Cercando di entrare in contatto con i nostri sentimenti possiamo immaginare cosa nostro figlio stia provando. Non solo nel momento in cui piange disperato, ma anche quando ci guarda cercando di cogliere i dettagli del nostro viso o cogliere le nostre espressioni.
È un'imitazione vicendevole, fenomeno studiato come "Teoria della mente", aspetto fondamentale delle interazioni adulti-bambino (D. Permack, G Woodruff, 1979) (L. Camaioni, 1998).
Ascoltiamoci quindi quando il bambino piange. Sentiamo dispiacere?
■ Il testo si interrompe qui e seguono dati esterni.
-- ==== Sys2Proof/Machine/Turn.lean ====
section
/-! DEFINITION. What one step is made of: the fetch, decode and run of an instruction, the turn of a core with what is due at
its boundary (R366), the acts of the schedule, and where the next instruction is fetched. -/

namespace Sys2Proof.Machine

/-- Fetch, decode and run the instruction at the pc (R81, R99). A word that decodes to nothing traps ILLEGAL; an uncut
strand cuts before an instruction that would consume a new-colour item (R269). -/
def fetchRun (s : State) : Host.Outcome State Fault Refusal :=
  match fetchM.run s with
  | (.ok w, t) =>
    match decode w with
    | some i => if consumesNew t i then consumeFirst t else exec i t
    | none => .next (raiseTrap (loseExpected t) cIllegal (w.setWidth 64))
  | (.error e, t) => runM (throw e) t

/-- The turn of one core. -/
def turn (s : State) : Host.Outcome State Fault Refusal :=
  if coreHeld s || sleeps s then .next s
  else
    match settle s with
    | .fault f => .fault f
    | .refused f => .refused f
    | .next s =>
      let s := { s with core := { s.core with wfi := false } }
      match boundary s with
      | some o => o
      | none =>
        if idles s then .next s
        else if focusHeld s.ctx then execEscrowDeferredResume s
        else if decide (s.core.priv = .user) && queueConsumes s then consumeFirst s
        else fetchRun s

/-- Give the turn to core n; a helper core's turn is its participant's in the loop of its home core, and a home core's
turn its own participant's (R196). -/
def giveTurn (s : State) (n : Nat) : State :=
  if n < 272 then
    let home := (s.coreAt n).helperOf.getD n
    let t := s.switchCore home
    t.mapCtx fun c =>
      match c.escActive with
      | some e => match e.parts.findIdx? fun p => decide (p.core = n) with
        | some k => c.focusOn k
        | none => c
      | none => c
  else s

/-- The one event of a module in reset. -/
def isBoot (i : Instr) : Bool :=
  match i with
  | .powerOnBoot _ => true
  | _ => false

/-- An event row acts; an instruction of the instruction stream is no event. -/
def runEvent (i : Instr) (s : State) : Host.Outcome State Fault Refusal :=
  match (opAttr i).group with
  | .event =>
    if s.inReset && !isBoot i then .next s else exec i s
  | .base | .seq | .cfg | .copy | .teller | .sys | .sync | .fence | .mem | .vec | .cable | .hint => .next s

/-- A packet lands: packets on one virtual channel to one chip land in the order sent (R335). -/
def landFlight (n : Nat) (s : State) : State :=
  match s.flights[n]? with
  | none => s
  | some f =>
    if (s.flights.take n).any fun g => decide (g.vc = f.vc ∧ g.chip = f.chip) then s
    else { s with flights := s.flights.eraseIdx n }

/-- One act of the schedule. -/
def runAct (a : Act) (s : State) : Host.Outcome State Fault Refusal :=
  match a with
  | .event i => runEvent i s
  | .core n => .next (giveTurn s n)
  | .lag b => .next { s with lag := b }
  | .rib n => .next (ribSees n s)
  | .part pos upTo => .next (viqPart pos upTo s)
  | .copyRead pos elem => .next (copyReadOne s pos elem)
  | .copyElem pos elem => .next (copyOne s pos elem)
  | .collRead pos elem => .next (collReadOne s pos elem)
  | .landed n => .next (landFlight n s)
  | .setup k cfg => .next (setupPart k cfg s)

/-- Every wait is re-evaluated after the requests of a step (R243), and OCO is shown as it stands (R354). -/
def settled (o : Host.Outcome State Fault Refusal) : Host.Outcome State Fault Refusal :=
  match o with
  | .next t => .next (showOco (releaseWaits t))
  | .fault f => .fault f
  | .refused r => .refused r

/-! ## Placing a program -/

/-- Where the core whose turn it is fetches its next instruction, none where a fetch does not reach memory. -/
def fetchPlace (s : State) : Option Nat :=
  match ((resolveGlobal .fetch s.core.priv cFetchAccess s.ctx.pc 4).run s).1 with
  | .ok (.phys a _ _) => some a
  | .ok (.pocket _) => none
  | .ok (.peer _ _) => none
  | .error _ => none

/-- Place the word w of an opcode-table row where the next instruction is fetched, low byte first, with no act of another
agent before it and no older word of that address in the instruction cache. -/
def placeWord (s : State) (nbits w : Nat) : State :=
  match fetchPlace s with
  | some a =>
    { s with
      mem := setLe s.mem a 4 (w % 2 ^ nbits)
      agenda := []
      core := { s.core with icache := s.core.icache.filter fun p => decide (p.1 ≠ a) } }
  | none => s

end Sys2Proof.Machine
end

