/-! ## The platform -/

/-- R220, R217, R334, R387, R388, R393, R337: the background steps. The scrubber corrects a correctable granule and poisons
an uncorrectable one; a wear copy keeps what programs read; a dirty line that is lost is poisoned, all of it (log 87); a
telemetry sample shows PWR and TEMP in every counter block; the clock moves one step between its ends while the module is over
its limits, or below them, as last sampled (logs 88 and 133); thermal shutdown stops the vector cores at 115 °C;
DBELL is set in the mailbox unless a request waits there; a host write is performed with the cancels it makes; and a field of
the job block is written. R388, R389, R390, R391: a mailbox request of code 1 with a value in range and on its step sets the
TDP, any other value answers 2; code 2 answers the quote over its nonce and code 3 the measurements, in the bytes that log 84
chooses; each clears DBELL first and writes STAT last. A boot whose three stages verify, each against the fused digest (log
122), extends the measurements in their order (log 83) and leaves reset; one with no stage, or with one that does not verify,
stays in reset and is reported. -/
def Obligations.PlatformStepsComplete : Prop :=
  ((∀ (a : Nat) (f : EccFind) (s : State), physOk a 1 = true → eccAt s (granuleOf a) = none →
      (f = .clean → exec (.scrubGranule a f) s = .next s)
      ∧ (f = .correctable → ∃ t, exec (.scrubGranule a f) s = .next t ∧ eccAt t (granuleOf a) = none)
      ∧ (f = .uncorrectable → ∃ t, exec (.scrubGranule a f) s = .next t ∧ eccAt t (granuleOf a) = some .poisoned))
    ∧ (∀ (src bytes : Nat) (s : State), physOk src bytes = true → s.ecc = [] → exec (.wearRowCopy src bytes) s = .next s)
    ∧ (∀ (line : Nat) (s : State), physOk (line / 128 * 128) 128 = true →
      ∃ t, exec (.dirtyLineWriteBack line) s = .next t ∧ ∀ g ∈ granulesOf (line / 128 * 128) 128, eccAt t g = some .poisoned)
    ∧ (∀ (link : Nat) (s : State), exec (.linkCalibration link) s = .next s)
    ∧ (∀ (pwr temp : Word) (s : State), s.MemWf → ∃ t, exec (.telemetrySample pwr temp) s = .next t ∧ ∀ k : Nat, k < s.nparts →
      getLe t.mem (Config.commonsBase + counterBlock s k + 0x058) 8 = pwr.toNat
        ∧ getLe t.mem (Config.commonsBase + counterBlock s k + 0x060) 8 = temp.toNat)
    ∧ (∀ s : State,
      let pwr := getLe s.mem (Config.commonsBase + counterBlock s 0 + 0x058) 8
      let temp := getLe s.mem (Config.commonsBase + counterBlock s 0 + 0x060) 8
      (1000 * s.tdp.toNat < pwr ∨ 105000 < temp → exec .clockStepDown s = .next { s with clock := min 5 (s.clock + 1) })
      ∧ (pwr ≤ 1000 * s.tdp.toNat → temp ≤ 105000 → exec .clockStepDown s = .next s)
      ∧ (100 * pwr < 95 * (1000 * s.tdp.toNat) → temp < 100000 → exec .clockStepUp s = .next { s with clock := s.clock - 1 })
      ∧ (95 * (1000 * s.tdp.toNat) ≤ 100 * pwr ∨ 100000 ≤ temp → exec .clockStepUp s = .next s)
      ∧ (115000 ≤ temp → ∃ t, exec .thermalShutdown s = .next t ∧ t.halted = true ∧ t.clock = s.clock)
      ∧ (temp < 115000 → exec .thermalShutdown s = .next s))
    ∧ (∀ (k : Nat) (s : State), k < s.nparts →
      (k ∉ s.mboxWait → exec (.dbell k) s = .next (sysPut s k (mailboxAt s k + 0x40) 8 1))
      ∧ (k ∈ s.mboxWait → exec (.dbell k) s = .next s))
    ∧ (∀ (a : Nat) (bytes : List Byte) (s : State), isPort a = false → physOk a bytes.length = true →
      exec (.hostWrite a bytes) s = .next (agentStores s (.agent .user) a bytes))
    ∧ (∀ (a : Nat) (bytes : List Byte) (s : State), isPort a = false → physOk a bytes.length = true → isCommons a = false →
      bytes ≠ [] → s.Calm → s.MemWf → s.ctx.esc = none →
      ∃ t, exec (.hostWrite a bytes) s = .next t ∧ t.mem = setBytes s.mem a bytes ∧ t.ctx = s.ctx ∧ t.core.csr = s.core.csr)
    ∧ (∀ (k off : Nat) (val : Word) (s : State) (j : Nat), jobBlock s k = some j → off + 8 ≤ 256 →
      exec (.jobBlockWrite k off val) s = .next (physWrite s k true (.agent .supervisor) none (j + off) (natBytes 8 val.toNat))))
  ∧ ((∀ (k : Nat) (s : State), mailRequest s k = some 1 →
      let w := getLe s.mem (mailboxAt s k + 8) 2
      (1400 ≤ w ∧ w ≤ 2200 ∧ w % 50 = 0 → ∃ t, exec (.mailboxSetTdp k) s = .next t ∧ t.tdp = BitVec.ofNat 64 w)
      ∧ (¬(1400 ≤ w ∧ w ≤ 2200 ∧ w % 50 = 0) → ∃ t, exec (.mailboxSetTdp k) s = .next t ∧ t.tdp = s.tdp
        ∧ t = mailServe s k id 2))
    ∧ (∀ (k : Nat) (s : State), mailRequest s k = some 2 → exec (.mailboxAttest k) s = .next (mailServe s k
        (fun t => sysWrite t k (mailboxAt t k + 0x88) (quote t (getBytes s.mem (mailboxAt s k + 8) 32))) 0))
    ∧ (∀ (k : Nat) (s : State), mailRequest s k = some 3 → exec (.mailboxReadMeasurements k) s = .next (mailServe s k
        (fun t => sysWrite t k (mailboxAt t k + 0x88) ((allMeasures t).take 120)) 0))
    ∧ (∀ (s : State) (k : Nat) (work : State → State) (stat : Nat), mailServe s k work stat =
        sysPut (work (sysPut s k (mailboxAt s k + 0x40) 8 0)) k (mailboxAt s k + 0x80) 8 stat)
    ∧ (∀ (b : BootReport) (s : State),
      (∀ m0 m1 m2, b.stages = [m0, m1, m2] → (∀ x ∈ b.stages, sm3 x.key = Config.fusedKey ∧
          Config.sm2Verify x.key x.sig (sm3 x.image) = true) → b.taken = false →
        ∃ t, exec (.powerOnBoot b) s = .next t ∧ t.inReset = false ∧ t.chip = b.chip ∧ t.links = b.links ∧ t.mem = s.mem
          ∧ t.core = s.core ∧ ∀ i : Fin 4, t.measure[i] = if i = 3 then s.measure[i] else
            BitVec.ofNat 256 (leNat (sm3 (natBytes 32 s.measure[i].toNat ++ sm3 (([m0, m1, m2].getD i.val m0).image)))))
      ∧ ((b.stages = [] ∨ b.taken = true ∨ ∃ x ∈ b.stages, sm3 x.key ≠ Config.fusedKey
          ∨ Config.sm2Verify x.key x.sig (sm3 x.image) = false) →
        ∃ t, exec (.powerOnBoot b) s = .next t ∧ t.inReset = true ∧ t.outMsgs = s.outMsgs ++ [Msg.bootFailure]
          ∧ t.chip = s.chip ∧ t.mem = s.mem ∧ t.core = s.core)))
end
Bene, altrimenti saremmo veramente scollegati da nostro figlio.
La questione della difficoltà nella comunicazione viene spesso trascurata quando rappresenta un fattore fondamentale. Affermare di non capire la difficoltà di nostro figlio equivale ad accettare che non riusciamo ad interpretare i suoi segnali. Ovviamente i messaggi non verbali possono essere più difficili da comprendere ma il primo assioma della comunicazione umana asserisce che "è impossibile non comunicare". Questo è il punto. (P. Watzlawick, J.H. Beavin, D.D. Jackson, 1978)
In conclusione, la frustrazione che proviamo nel non comprendere i messaggi di nostro figlio ci mettono nella condizione di provare noi stessi uno stato di sofferenza che può aiutarci ad entrare in sintonia con nostro figlio e quindi provare ad intervenire al meglio.
Quello che ci sembra una situazione di stress e di dolore è in realtà la strada maestra per toccare con le emozioni quelle di nostro figlio. Non è sbagliato quindi sentirsi dispiaciuti ed incapaci di aiutarlo, è l'unico modo per trovare poi un modo di farlo.